Et puis il a fait quelque chose que je n’oublierai jamais jusqu’au dernier jour de ma vie : il a posé sa tête sur le sol, exactement comme il la posait chaque soir contre les genoux de Michael quand il rentrait à la maison, et sa queue a remué une dernière fois, et ses yeux se sont fermés, et paisiblement, calmement, sans douleur, sans peur, sans solitude, il a cessé de respirer.

J’étais assise là, dans le coin nord-est du jardin, à l’endroit même où Rex avait attendu pendant neuf mois entiers, et je tenais sa patte, et je pleurais comme je n’avais pas pleuré même aux funérailles de Michael, parce que la mort de Michael était tragique, mais la mort de Rex était quelque chose de prévisible, d’inévitable, et en même temps de plus douloureux, parce qu’elle aurait pu être évitée si seulement Rex avait pu comprendre que la vie continue, que l’amour demeure, que Michael aurait voulu qu’il vive, plutôt que d’attendre jusqu’à son dernier souffle quelque chose qui ne viendrait jamais.

Mais Rex ne pouvait pas comprendre cela, et, à vrai dire, je ne suis pas sûre de le comprendre moi-même encore aujourd’hui, parce qu’il y a quelque chose que les humains ne peuvent pas mesurer ni expliquer, quelque chose qui n’existe que chez ces chiens qui ont aimé une seule personne toute leur vie, et quand cette personne s’en va, leur cœur ne peut tout simplement plus continuer à battre au même rythme, et à la fin il s’arrête, non pas parce qu’il est malade, mais parce qu’il a accompli sa mission, et sans cette mission, la vie cesse d’avoir un sens.

Nous avons enterré Rex dans ce même coin du jardin, là où il avait attendu pendant neuf mois entiers, et là où il avait attendu Michael pendant huit années auparavant. Mon père y a posé une petite pierre, et ma mère a planté un buisson de fleurs bleues qui refleurissent chaque printemps, et quand je leur rends visite, je m’assieds dans ce coin et je regarde la route, et je songe à ce que signifie aimer de façon aussi absolue, aussi totale, aussi jusqu’au bout.

Et chaque fois que je vois la lumière du couchant filtrer à travers les arbres, cette même lumière dorée que Rex a vue à son dernier instant, je me dis que peut-être, juste peut-être, il a vraiment vu quelque chose que nous n’avons pas vu.
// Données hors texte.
-- ==== Sys2Proof/Word.lean ====
section
/-!
DEFINITION. The word types of the ZK7440 model: bytes, 32-bit words, sparse tables.
-/
namespace Sys2Proof

/-- One byte. -/
abbrev Byte := BitVec 8

/-- A byte string, byte 0 first. -/
abbrev Bytes := List Byte

/-- A BAR0 doubleword and a Tsuow register are 32 bits (R58, R459). -/
abbrev Word := BitVec 32

/-- A sparse table: (key, value) pairs, keys strictly rising.  A key that is not listed reads as the table's default. -/
abbrev Tab (α : Type) := List (Nat × α)

/-- A dictionary object: index × 256 + subindex (R35). -/
abbrev ObjId := Nat

/-- Nanoseconds of the model's own clock. -/
abbrev Time := Nat

end Sys2Proof
end

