-- ==== Sys2Proof/Machine/ObjTable.lean ====
section
/-!
DEFINITION. The object dictionary: every object of the spec's tables, with its type, access code, roles, default and range.
-/
namespace Sys2Proof.Machine

/-- The encodings of object values (R37). -/
inductive ObjType where
  | bool | u8 | u16 | u32 | u64 | i32 | bytes | string | time64 | handle16 | colour16 | array
deriving DecidableEq, Repr

/-- The access codes (R8). -/
inductive Access where
  | ro | rw | wo | rwl | cmd
deriving DecidableEq, Repr

/-- A role listed for writing only in a state (R674): none; OPERATOR in PROVISION; OPERATOR in PROVISION while fewer
than TMP_QUORUM_K officers are enrolled (R553). -/
inductive RoleQual where
  | none_ | provision | enrol
deriving DecidableEq, Repr

/-- One row of the spec's object tables.  `lo..hi` are its indexes and `slo..shi` its subindexes; `n` is the length of
BYTES and STRING and the element code of ARRAY; `rd` and `wr` are the role masks of R39 (bit 4: SUPERVISOR) listed for
reading and for writing; `zero` says that 0 is accepted beside `min..max`; `vals`, when not empty, are the only values
accepted; `mask`, when not 0, keeps the bits that are not reserved (R12). -/
structure ObjDesc where
  lo : Nat
  hi : Nat
  slo : Nat
  shi : Nat
  name : String
  ty : ObjType
  n : Nat
  acc : Access
  rd : Nat
  wr : Nat
  q : RoleQual
  dflt : Nat
  stored : Bool
  min : Nat
  max : Nat
  zero : Bool
  vals : List Nat
  mask : Nat
deriving DecidableEq, Repr

/-- Objects of the area at index 0x0100 (R43, R672). -/
def area01a : List ObjDesc := [
  ⟨0x100, 0x100, 1, 1, "ID_VENDOR", .string, 32, .ro, 9, 9, .none_, 0x726f746375646e6f63696d6553207973657744, false, 0, 0, false, [], 0⟩,
  ⟨0x100, 0x100, 2, 2, "ID_PART", .string, 16, .ro, 9, 9, .none_, 0x303434374b5a, false, 0, 0, false, [], 0⟩,
  ⟨0x100, 0x100, 3, 3, "ID_ORDERING", .u8, 0, .ro, 9, 9, .none_, 0, false, 0, 255, false, [], 0⟩,
  ⟨0x100, 0x100, 4, 4, "ID_STEPPING", .string, 4, .ro, 9, 9, .none_, 0x3042, false, 0, 0, false, [], 0⟩,
  ⟨0x100, 0x100, 5, 5, "ID_UNIT_ID", .bytes, 16, .ro, 9, 9, .none_, 0, false, 0, 0, false, [], 0⟩,
  ⟨0x100, 0x100, 6, 6, "ID_IDCODE", .u32, 0, .ro, 9, 9, .none_, 0x2744099b, false, 0, 0xffffffff, false, [], 0⟩,
  ⟨0x100, 0x100, 7, 7, "ID_ROM_VERSION", .u32, 0, .ro, 9, 9, .none_, 0, false, 0, 0xffffffff, false, [], 0⟩,
  ⟨0x101, 0x101, 0, 0, "ID_FEAT", .array, 4, .ro, 9, 9, .none_, 8, false, 0, 0, false, [], 0⟩,
  ⟨0x101, 0x101, 1, 8, "ID_FEAT", .u32, 0, .ro, 9, 9, .none_, 0, false, 0, 0xffffffff, false, [], 0⟩,
  ⟨0x110, 0x110, 1, 1, "ID_MG_MAC", .bytes, 6, .rw, 1, 4, .none_, 0, true, 0, 0, false, [], 0⟩,
  ⟨0x110, 0x110, 2, 2, "ID_MG_PHY_ADDR", .u8, 0, .rw, 1, 6, .none_, 0, true, 0, 31, false, [], 0⟩,
  ⟨0x110, 0x110, 3, 3, "ID_MG_PLCA_EN", .bool, 0, .rw, 1, 6, .none_, 1, true, 0, 1, false, [], 0⟩,
  ⟨0x110, 0x110, 4, 4, "ID_MG_PLCA_NODE", .u8, 0, .rw, 1, 6, .none_, 255, true, 0, 255, false, [], 0⟩,
  ⟨0x110, 0x110, 5, 5, "ID_MG_PLCA_COUNT", .u8, 0, .rw, 1, 6, .none_, 8, true, 1, 255, false, [], 0⟩,
  ⟨0x110, 0x110, 6, 6, "ID_MG_PLCA_MMD", .u8, 0, .rw, 1, 6, .none_, 31, true, 1, 31, false, [], 0⟩,
  ⟨0x110, 0x110, 7, 7, "ID_MG_PLCA_REG", .u16, 0, .rw, 1, 6, .none_, 0xca01, true, 0, 0xffff, false, [], 0⟩,
  ⟨0x110, 0x110, 8, 8, "ID_MG_MDIO_ERRS", .u32, 0, .ro, 1, 1, .none_, 0, false, 0, 0xffffffff, false, [], 0⟩,
  ⟨0x120, 0x120, 1, 1, "ID_GPIO_DIR", .u8, 0, .rw, 1, 2, .none_, 0, true, 0, 255, false, [], 0⟩,
  ⟨0x120, 0x120, 2, 2, "ID_GPIO_OUT", .u8, 0, .rw, 1, 2, .none_, 0, true, 0, 255, false, [], 0⟩,
  ⟨0x120, 0x120, 3, 3, "ID_GPIO_IN", .u8, 0, .ro, 1, 1, .none_, 0, false, 0, 255, false, [], 0⟩]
Peut-être que Michael est venu l’accueillir, comme Rex l’accueillait toujours. Peut-être que, quelque part, dans un lieu que nous ne pouvons pas imaginer, ils sont de nouveau ensemble, et Rex est assis aux pieds de son maître, la tête posée contre ses genoux, et le rituel se poursuit, éternel, sans fin, comme il aurait toujours dû l’être, comme il le sera toujours, parce qu’il existe des liens que rien ne peut briser, même quand tout s’achève, des liens plus solides que le temps, plus profonds que l’espace, plus éternels que la vie elle-même.

Je suis Emily, la sœur de Michael, et Rex m’a appris que l’amour ne finit jamais. Il change simplement de forme, devient lumière, devient souvenir, devient un petit buisson bleu qui refleurit chaque printemps dans un jardin où, autrefois, un chien et un homme s’attendaient l’un l’autre, et où maintenant j’attends, non pas eux, mais le jour où nous serons tous de nouveau réunis, et où tout ira bien de nouveau, et où tous les jardins seront remplis de chiens joyeux qui courent accueillir leurs maîtres, et où tous les bruits de moteur seront des bruits de retour, et où personne n’aura plus jamais à attendre plus longtemps que jusqu’au coucher du soleil.